··· ENTRIES PROVIDED ···
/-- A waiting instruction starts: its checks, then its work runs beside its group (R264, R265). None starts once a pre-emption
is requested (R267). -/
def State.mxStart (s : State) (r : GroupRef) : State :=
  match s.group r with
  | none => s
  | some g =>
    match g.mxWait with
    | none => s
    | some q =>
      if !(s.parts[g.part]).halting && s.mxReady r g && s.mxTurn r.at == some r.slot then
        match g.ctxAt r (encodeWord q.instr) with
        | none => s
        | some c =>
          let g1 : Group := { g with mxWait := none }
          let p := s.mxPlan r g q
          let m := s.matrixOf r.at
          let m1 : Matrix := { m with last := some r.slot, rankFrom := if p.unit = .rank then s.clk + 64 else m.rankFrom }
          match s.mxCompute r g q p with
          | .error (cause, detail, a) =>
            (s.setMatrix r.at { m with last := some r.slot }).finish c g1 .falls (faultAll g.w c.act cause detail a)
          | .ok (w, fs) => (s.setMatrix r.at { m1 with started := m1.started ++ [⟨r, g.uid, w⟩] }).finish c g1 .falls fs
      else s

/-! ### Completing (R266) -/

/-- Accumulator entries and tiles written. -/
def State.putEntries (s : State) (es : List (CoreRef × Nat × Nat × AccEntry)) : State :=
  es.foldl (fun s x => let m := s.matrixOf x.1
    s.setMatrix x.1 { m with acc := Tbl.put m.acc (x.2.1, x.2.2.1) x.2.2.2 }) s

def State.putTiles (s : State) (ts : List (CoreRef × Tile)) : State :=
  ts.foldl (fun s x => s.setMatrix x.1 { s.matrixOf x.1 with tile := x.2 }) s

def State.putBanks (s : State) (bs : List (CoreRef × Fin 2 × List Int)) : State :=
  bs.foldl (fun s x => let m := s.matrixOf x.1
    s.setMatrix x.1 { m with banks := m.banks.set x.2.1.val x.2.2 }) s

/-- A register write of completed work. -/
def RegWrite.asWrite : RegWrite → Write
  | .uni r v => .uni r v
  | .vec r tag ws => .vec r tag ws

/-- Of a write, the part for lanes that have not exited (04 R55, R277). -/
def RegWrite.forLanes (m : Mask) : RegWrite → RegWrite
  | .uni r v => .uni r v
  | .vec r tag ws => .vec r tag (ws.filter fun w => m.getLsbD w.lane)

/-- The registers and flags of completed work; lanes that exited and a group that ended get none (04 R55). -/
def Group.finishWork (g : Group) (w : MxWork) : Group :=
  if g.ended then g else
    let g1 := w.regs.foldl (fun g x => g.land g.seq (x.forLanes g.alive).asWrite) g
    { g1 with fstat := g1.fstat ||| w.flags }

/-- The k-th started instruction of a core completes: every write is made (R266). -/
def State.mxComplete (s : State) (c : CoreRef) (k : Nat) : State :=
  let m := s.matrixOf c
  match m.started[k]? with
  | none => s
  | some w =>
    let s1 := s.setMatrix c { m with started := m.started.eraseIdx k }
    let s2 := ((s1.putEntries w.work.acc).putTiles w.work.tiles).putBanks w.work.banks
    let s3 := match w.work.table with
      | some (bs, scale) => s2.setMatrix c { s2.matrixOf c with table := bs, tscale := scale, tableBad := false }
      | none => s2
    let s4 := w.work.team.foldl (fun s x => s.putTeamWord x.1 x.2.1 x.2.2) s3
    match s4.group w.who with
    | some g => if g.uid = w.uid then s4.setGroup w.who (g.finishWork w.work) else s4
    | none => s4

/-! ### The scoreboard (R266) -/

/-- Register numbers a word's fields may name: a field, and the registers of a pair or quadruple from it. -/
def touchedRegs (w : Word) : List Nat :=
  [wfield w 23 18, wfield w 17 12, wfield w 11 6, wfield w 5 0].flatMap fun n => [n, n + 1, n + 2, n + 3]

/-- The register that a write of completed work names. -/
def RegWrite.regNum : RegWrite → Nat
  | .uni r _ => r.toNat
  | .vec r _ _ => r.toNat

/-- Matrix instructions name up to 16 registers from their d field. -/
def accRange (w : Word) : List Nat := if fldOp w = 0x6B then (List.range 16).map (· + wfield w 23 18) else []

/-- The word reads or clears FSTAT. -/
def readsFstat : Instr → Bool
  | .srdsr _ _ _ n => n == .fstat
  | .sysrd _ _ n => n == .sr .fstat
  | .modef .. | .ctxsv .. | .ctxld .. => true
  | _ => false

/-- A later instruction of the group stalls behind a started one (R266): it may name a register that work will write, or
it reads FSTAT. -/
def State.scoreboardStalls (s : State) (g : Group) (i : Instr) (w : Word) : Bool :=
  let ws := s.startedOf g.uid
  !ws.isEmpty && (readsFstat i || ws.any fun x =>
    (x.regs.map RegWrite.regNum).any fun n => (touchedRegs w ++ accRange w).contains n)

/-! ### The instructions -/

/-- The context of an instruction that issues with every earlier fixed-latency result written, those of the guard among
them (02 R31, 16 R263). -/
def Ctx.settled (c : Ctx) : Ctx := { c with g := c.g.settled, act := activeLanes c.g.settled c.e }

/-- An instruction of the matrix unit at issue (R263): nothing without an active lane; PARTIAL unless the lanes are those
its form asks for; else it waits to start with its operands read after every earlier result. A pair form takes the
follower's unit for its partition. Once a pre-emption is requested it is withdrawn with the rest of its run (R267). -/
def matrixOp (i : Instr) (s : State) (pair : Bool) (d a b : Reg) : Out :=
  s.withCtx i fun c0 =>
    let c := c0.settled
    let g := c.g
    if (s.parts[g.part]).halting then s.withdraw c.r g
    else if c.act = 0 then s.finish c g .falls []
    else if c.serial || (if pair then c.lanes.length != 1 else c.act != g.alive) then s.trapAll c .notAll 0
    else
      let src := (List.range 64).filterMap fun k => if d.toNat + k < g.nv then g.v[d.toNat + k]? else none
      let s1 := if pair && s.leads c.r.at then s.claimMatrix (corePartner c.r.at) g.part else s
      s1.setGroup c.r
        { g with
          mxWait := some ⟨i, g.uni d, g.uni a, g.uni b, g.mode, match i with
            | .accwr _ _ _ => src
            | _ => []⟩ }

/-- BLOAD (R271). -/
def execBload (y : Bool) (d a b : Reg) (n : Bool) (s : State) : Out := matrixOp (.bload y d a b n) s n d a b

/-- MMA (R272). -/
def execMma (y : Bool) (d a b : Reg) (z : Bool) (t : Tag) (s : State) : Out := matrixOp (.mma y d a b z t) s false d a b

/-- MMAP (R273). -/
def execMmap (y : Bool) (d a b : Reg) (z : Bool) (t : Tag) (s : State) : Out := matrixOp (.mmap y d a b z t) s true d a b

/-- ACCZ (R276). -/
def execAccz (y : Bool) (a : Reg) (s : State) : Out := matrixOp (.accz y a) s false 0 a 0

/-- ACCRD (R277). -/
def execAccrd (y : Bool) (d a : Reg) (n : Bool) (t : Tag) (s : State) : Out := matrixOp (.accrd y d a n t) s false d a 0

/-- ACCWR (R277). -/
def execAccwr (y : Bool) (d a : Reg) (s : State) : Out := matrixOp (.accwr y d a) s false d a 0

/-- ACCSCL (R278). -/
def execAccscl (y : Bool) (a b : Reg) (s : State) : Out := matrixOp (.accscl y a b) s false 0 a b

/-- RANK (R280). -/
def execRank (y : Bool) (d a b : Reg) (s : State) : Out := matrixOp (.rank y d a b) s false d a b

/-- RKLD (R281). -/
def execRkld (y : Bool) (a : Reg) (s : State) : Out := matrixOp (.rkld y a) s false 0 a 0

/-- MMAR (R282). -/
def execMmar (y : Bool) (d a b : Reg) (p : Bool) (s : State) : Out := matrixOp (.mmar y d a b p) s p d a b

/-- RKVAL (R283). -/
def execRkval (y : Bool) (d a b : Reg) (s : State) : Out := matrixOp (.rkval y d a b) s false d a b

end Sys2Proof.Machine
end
···
# ACTION ITEM:
Exactly reproduce the lines beginning with the one that contains "RKVAL (R283). -/" and ending with the last line of the material, both included. Leave out everything else.

# THE COMPLETED TASK:
/-- RKVAL (R283). -/
def execRkval (y : Bool) (d a b : Reg) (s : State) : Out := matrixOp (.rkval y d a b) s false d a b

end Sys2Proof.Machine
end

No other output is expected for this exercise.